Mais plus important encore, une grande question à volets multiples – que certains jugeront "naïve" – doit être posée en toute transparence: dans quel but (bien défini), pour quelle cause (réelle), dans quelle optique, pour servir quels intérêts, des dizaines de combattants du Hezbollah et de civils, dont plusieurs journalistes, ont-ils été tués à la frontière depuis le 7 octobre? Et quid de l’intérêt supérieur du Liban, de la population libanaise, à cet égard?    

Le plus grand danger auquel sont confrontés aujourd’hui, une fois de plus, les Libanais réside dans la banalisation de ce fait accompli guerrier.
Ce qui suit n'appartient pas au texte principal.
-- ==== Sys2Proof/Machine/Variants.lean ====
section
/-! DEFINITION. The nine wire variants (43_message_decoder.md R251 to R258): what the tcode of a message's
header word selects at the end of the HDR phase (R243, R244). The header's operands are reported by the
HDR micro-op, which runs before in the same phase; the variant's own fields come from its program
(R250). -/

namespace Sys2Proof.Machine

/-- Write Quadlet Request, tcode 0 (R251). -/
def execWqreq (_h : Header) (s : State) : Res State := s.dispatchDest 0#4

/-- Write Block Request, tcode 1 (R252). -/
def execWbreq (_h : Header) (s : State) : Res State := s.dispatchDest 1#4

/-- Write Response, tcode 2 (R253). -/
def execWresp (_h : Header) (s : State) : Res State := .next (s.dispatch 2#4)

/-- Reserved tcode 3: the unknown sink (R258). -/
def execRsvd3 (_h : Header) (s : State) : Res State := .next (s.dispatch 3#4)

/-- Read Quadlet Request, tcode 4 (R254). -/
def execRqreq (_h : Header) (s : State) : Res State := s.dispatchDest 4#4

/-- Read Block Request, tcode 5 (R255). -/
def execRbreq (_h : Header) (s : State) : Res State := s.dispatchDest 5#4

/-- Read Quadlet Response, tcode 6 (R256). -/
def execRqresp (_h : Header) (s : State) : Res State := .next (s.dispatch 6#4)

/-- Read Block Response, tcode 7 (R257). -/
def execRbresp (_h : Header) (s : State) : Res State := .next (s.dispatch 7#4)

/-- Reserved tcodes 8 to 15: the unknown sink (R258). -/
def execRsvd8to15 (_h : Header) (low : BitVec 3) (s : State) : Res State :=
  .next (s.dispatch (1#1 ++ low))

end Sys2Proof.Machine
end

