-- ==== Sys2Proof/Machine/Sequencer.lean ====
section
/-! DEFINITION. The engine's step, phase by phase (10_state.md R36; 43_message_decoder.md R242 to R246;
60_exceptions.md R303). One engine step is one phase action; in BODY it is one micro-op (R245). -/

namespace Sys2Proof.Machine

/-- EXEC: the command LAST_OP names, which is the one running (R36, R160, R180, log 12). -/
def execPhase (s : State) : Res State :=
  match s.status.lastOp.toNat with
  | 1 => matchPhase s
  | 2 => msglenPhase s
  | _ => .fault .noCommand

/-- GATE: the header minimum (R242). -/
def gatePhase (s : State) : Res State :=
  .next { s with
    summary := { s.summary with valid := true }
    phase := if s.bufLen.toNat < headerMinimum then .finish else .hdr }

/-- HDR: the HDR micro-op, then the dispatch of the variant the header word's tcode selects (R243, R244,
log 13). -/
def hdrPhase (s : State) : Res State :=
  withRead (fetchHeader s) fun h =>
    andThen (exec .hdr s) fun s => exec (decodeWire h) s

/-- After a micro-op UPC moves on, but for END (R38, R245). -/
def nextUpc (i : Instr) (s : State) : State :=
  if i = .endProg then s else { s with upc := s.upc + 1#3 }

/-- BODY: one micro-op of the ROM; a reserved one is refused (R137, R245). DESIGN CHOICE (log 24): a ROM
word 0x10, HDR, which the spec keeps to the HDR phase (R136, R203) and does not reserve (R137), runs as
the other micro-ops do, unguarded; the ROM of R250 holds none. -/
def bodyPhase (s : State) : Res State :=
  withRead (fetchMicroOp s) fun b =>
    match decode (.uop b) with
    | .error _ => .refused (.reservedMicroOp b)
    | .ok i =>
      if i.wellFormed then andThen (exec i s) fun s => .next (nextUpc i s)
      else .refused (.reservedMicroOp b)

/-- FINISH: DECODE copies its working registers first (R246); every command completes (R303). -/
def finishPhase (s : State) : Res State :=
  let s := if s.status.lastOp = 3#4 then { s with cursor := s.cur, dlenRd := s.dlen } else s
  .next s.complete

/-- The action of the phase the sequencer is in (R36). -/
def phaseStep (s : State) : Res State :=
  match s.phase with
  | .idle => .next s
  | .exec => execPhase s
  | .gate => gatePhase s
  | .hdr => hdrPhase s
  | .body => bodyPhase s
  | .finish => finishPhase s

/-- The engine's turn: it steps only while BUSY; an idle engine keeps all its state (R30, R313). -/
def engineStep (s : State) : Res State :=
  if s.status.busy then phaseStep s else .next s

/-- `n` turns of the engine with no host access between them. -/
def engineRun : Nat → State → Res State
  | 0, s => .next s
  | n + 1, s => andThen (engineStep s) (engineRun n)

end Sys2Proof.Machine
end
Un fait accompli imposé manu militari par un seul parti, théocratique, dont les décisions stratégiques, notamment la décision de guerre et de paix, relèvent de surcroît (on ne le répètera jamais suffisamment) d’une autorité supérieure régionale – le Guide suprême de la République islamique – qui définit ses positions en fonction d’un projet politique transnational et d’une raison d’État concoctés par les mollahs de Téhéran. 
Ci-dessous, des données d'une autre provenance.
-- ==== Sys2Proof/Tests/Slice0.lean ====
section
/-! SUPPORT. The author's tests. Expected values are the spec's own: the words of 30_encoding.md written
out bit by bit, and the vectors of 95_test_vectors.md, named by their id (M1, L9, U3, D2, E1, V1, S5).
The `witness` theorems show that the hypotheses of each obligation can be met, at the boundary values of
its clauses. -/

namespace Sys2Proof.Tests

open Sys2Proof Sys2Proof.Machine

/-! ### Helpers -/

/-- Bytes of a message. -/
def bytesOf (l : List Nat) : List Byte := l.map (BitVec.ofNat 8)

/-- An idle engine whose host has loaded this message. -/
def loaded (l : List Nat) : State :=
  { State.reset with
    buf := Memory.writeBytes [] 0 (bytesOf l)
    bufLen := BitVec.ofNat 32 l.length }

/-- What a next state holds. -/
def after {α : Type} (r : Res State) (f : State → α) : Option α :=
  match r with
  | .next s => some (f s)
  | _ => none

/-- The next state, for a step that answers one. -/
def nextOf (r : Res State) : State :=
  match r with
  | .next s => s
  | _ => State.reset

/-- The engine is running this command's phase. -/
def running (p : Phase) (op : Nibble) (s : State) : State :=
  { s with phase := p, status := { s.status with busy := true, lastOp := op } }

/-- A DECODE with detail in BODY, at this cursor. -/
def inBody (cur : Word) (s : State) : State :=
  { running .body 3#4 s with detailR := true, cur := cur, fieldCount := 3#4 }

def d1 : List Nat :=
  [0x01, 0x23, 0xA8, 0x00, 0xFF, 0xC0, 0xFF, 0xFF, 0xF0, 0xD0, 0, 0, 0x12, 0x34, 0x56, 0x78]
def d2 : List Nat :=
  [0, 0, 0x04, 0x10, 0, 1, 0xFF, 0xFF, 0xF0, 0x38, 0, 0, 0, 6, 0, 0, 1, 2, 3, 4, 5, 6]
def d3 : List Nat := [0, 0, 0x08, 0x20, 0, 5, 0x40, 0, 0, 0, 0, 0]
def d4 : List Nat := [0, 0, 0x0C, 0x40, 0, 2, 0xFF, 0xFF, 0xF0, 0xD0, 0, 4]
def d5 : List Nat := [0, 0, 0x10, 0x50, 0, 2, 0xFF, 0xFF, 0xF0, 0xD0, 0, 0, 0, 0x40, 0, 0]
def d6 : List Nat := [0, 0, 0, 0x60, 0, 1, 0, 0, 0, 0, 0, 0, 0xDE, 0xAD, 0xBE, 0xEF]
def d8 : List Nat := [0, 0, 0, 0x30, 0x11, 0x22, 0x33, 0x44, 0x55, 0x66, 0x77, 0x88]
def d9 : List Nat := [0, 0, 0, 0x95, 0, 0, 0, 0, 0, 0, 0, 0]

/-- The state after a DECODE of vector D2: its data block is valid. -/
def viewing : State := nextOf (andThen (exec .decode (loaded d2)) (engineRun 9))

/-- A record, from numbers: kind, start, length, value (R147). -/
def mkRec (k a n v : Nat) : FieldRec := Wire.record k a n v

/-! ### WellFormed: an ill-formed term for each check -/

theorem test_wf_refuses_u16_quadlet : (Instr.u16 7#4).wellFormed = false := by decide
theorem test_wf_refuses_u16_zero : (Instr.u16 0#4).wellFormed = false := by decide
theorem test_wf_refuses_u32_source : (Instr.u32 5#4).wellFormed = false := by decide
theorem test_wf_refuses_u32_zero : (Instr.u32 0#4).wellFormed = false := by decide
theorem test_wf_accepts_rom_kinds :
    (Instr.u16 5#4).wellFormed = true ∧ (Instr.u32 7#4).wellFormed = true := by decide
D’aucuns rétorqueront que la dénonciation d’un tel fait accompli milicien reflète une attitude "isolationniste" qui ne tient pas compte du caractère global et "mondialiste" du conflit actuel. Sans doute… Sauf que c’est vite oublié que le peuple libanais a subi pendant plus d’un demi-siècle les affres et les retombées des conflits et des guerres de la région, alors que dans le même temps, certains pays arabes signaient des accords de paix avec Israël (y compris l’OLP), et d’autres entretenaient en coulisses des rapports inavouables avec l’État hébreu.

L’aboutissement de ces cinquante années d’épreuves imposées au Liban aura été, au plan régional, l’éclatement de plusieurs pays arabes – plus spécifiquement ceux contrôlés par l’Iran (mais cela est sans doute dû… au hasard!). Et au plan interne, le pays du Cèdre n’a jamais connu de toute son histoire contemporaine une situation de déliquescence généralisée et de déconstruction intégrale aussi avancée.
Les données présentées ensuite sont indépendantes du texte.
/-- In a ROM build no command writes the table: only `LDT` stores, and only where the table is loadable. -/
theorem exec_tbl_of_rom {i : Instr} {t : State} (h : exec i s = .next t) (hrom : s.build.tblWritable = false) :
    t.tbl = s.tbl := by
  obtain ⟨c, rfl⟩ | ⟨f, -, -, rfl⟩ | ⟨f, -, -, rfl⟩ | ⟨f, -, hw, -, -⟩ | ⟨f, -, -, -, rfl⟩ := exec_cases h
  · rfl
  · rfl
  · rfl
  · simp [hrom] at hw
  · rw [State.countSymbol_tbl, State.append_tbl]

/-- Settles O10: no command writes the build or a ROM table, and reset loads `TBL_RESET`. -/
theorem romTableNeverChanges : Obligations.RomTableNeverChanges := by
  intro s t h
  obtain ⟨later, -, rfl⟩ | ⟨-, rfl⟩ | ⟨-, -, w, later, -, hexec⟩ := step_cases h
  · exact ⟨rfl, fun _ _ => rfl⟩
  · exact ⟨rfl, fun _ htbl => htbl⟩
  · have hbuild := exec_build hexec
    have hkeep := exec_tbl_of_rom hexec
    exact ⟨hbuild, fun hrom htbl => (hkeep hrom).trans htbl⟩

/-! #### The width of `SYMCNT` (R10) -/

/-- A width of at least one bit is large enough exactly when it holds every count below `CHUNK_SYMBOLS`. -/
theorem symcntWidth_le_iff (b : Build) {w : Nat} (hw : 1 ≤ w) : b.symcntWidth ≤ w ↔ b.chunkSymbols ≤ 2 ^ w := by
  have hpos : 1 ≤ 2 ^ w := Nat.one_le_two_pow
  rw [Build.symcntWidth, Nat.max_le]
  split
  · omega
  · have hlog : Nat.log2 (b.chunkSymbols - 1) < w ↔ b.chunkSymbols - 1 < 2 ^ w := Nat.log2_lt (by omega)
    omega

theorem one_le_symcntWidth (b : Build) : 1 ≤ b.symcntWidth := Nat.le_max_left 1 _

theorem symcntWidth_default : Build.default.symcntWidth = 16 := by decide

/-- Settles O38: `symcntWidth_le_iff` at the width itself, and at any other width. -/
theorem symcntFitsItsWidth : Obligations.SymcntFitsItsWidth := by
  refine ⟨fun s hs => ?_, fun b w _ hw hfits => (symcntWidth_le_iff b hw).mpr hfits, symcntWidth_default⟩
  exact hs.trans_le ((symcntWidth_le_iff s.build (one_le_symcntWidth s.build)).mp le_rfl)

/-! #### Sequences and integers (R12), and the command a step runs (R14) -/

/-- Settles O41, by the laws of bit sequences: `val_seq` for the integers, `seq_val` for the sequences. -/
theorem sequencesAndIntegersAreInverse : Obligations.SequencesAndIntegersAreInverse :=
  ⟨fun n v hv => ⟨seq_length n v, val_seq hv⟩, fun s => ⟨val_lt s, seq_val s⟩⟩

/-- What the block does next when it is running and a record is presented (R26, R29). -/
theorem next_of_running {w : Record} {ws : List Record} (hrun : s.running) (hlow : s.resetLow) (hcmd : s.cmd = w :: ws) :
    s.next = .accept w { s with cmd := ws, rst := s.rst.tail } := by
  rw [next_of_resetLow hlow, hrun, hcmd]
  rfl

/-- Settles O6: the front record is accepted, and a step runs what it accepts. -/
theorem stepRunsTheDecodedInstruction : Obligations.StepRunsTheDecodedInstruction := by
  intro s w ws hrun hlow hcmd
  rw [step, next_of_running hrun hlow hcmd]

end Sys2Proof.Machine

/-! ### The statements of the state family (spec/10_state.md): reset, the residual, `OUT`, the symbol count, frames and the pins -/

namespace Sys2Proof.Machine

variable {s : State}

/-! #### The residual (R21, R22) -/

/-- A residual of no bits is 0. -/
theorem acc_eq_zero_of_cnt_eq_zero (h : s.residualWf) (hcnt : s.cnt = 0) : s.acc = 0 := by
  have hlt : s.acc.toNat < 2 ^ s.cnt.toNat := h
  apply BitVec.eq_of_toNat_eq
  simpa [hcnt] using hlt

theorem exec_keeps_residualWf {i : Instr} {t : State} (hs : s.residualWf) (h : exec i s = .next t) : t.residualWf := by
  obtain ⟨c, rfl⟩ | ⟨f, -, -, rfl⟩ | ⟨f, -, -, rfl⟩ | ⟨f, -, -, -, rfl⟩ | ⟨f, -, -, -, rfl⟩ := exec_cases h
  · exact hs
  · exact append_residualWf s _ _
  · exact endChunk_residualWf s
  · exact hs
  · exact countSymbol_residualWf _ (append_residualWf s _ _)

theorem step_keeps_residualWf {t : State} (hs : s.residualWf) (h : step s = .next t) : t.residualWf := by
  obtain ⟨later, -, rfl⟩ | ⟨-, rfl⟩ | ⟨-, -, w, later, -, hexec⟩ := step_cases h
  · simp [State.residualWf]
  · exact hs
  · exact exec_keeps_residualWf (s := { s with cmd := later, rst := s.rst.tail }) hs hexec

/-- Settles O9: every step keeps the residual below its length, and a length of 0 leaves only 0. -/
theorem residualStaysBelowItsLength : Obligations.ResidualStaysBelowItsLength := by
  intro s t hs h
  have ht := step_keeps_residualWf hs h
  exact ⟨ht, acc_eq_zero_of_cnt_eq_zero ht⟩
À l’ombre de telles réalités, ce serait commettre un crime caractérisé contre le peuple libanais que de lui demander de subir une nouvelle guerre d’usure sans horizons, sans objectifs précis, dans le seul but de satisfaire les visées hégémoniques illimitées de certains mollahs de Téhéran assoiffés de pouvoir et cherchant sans relâche à plonger l’ensemble du Moyen-Orient dans une ère théocratique d’un autre temps.

"Laissez mon peuple vivre", avait lancé Ghassan Tuéni à la tribune des Nations Unies, en 1980, en pleine crise libanaise, alors qu’il était ambassadeur du Liban à l’Onu. Plusieurs décennies plus tard, ce cri du cœur reste toujours, plus que jamais, d’une brûlante actualité.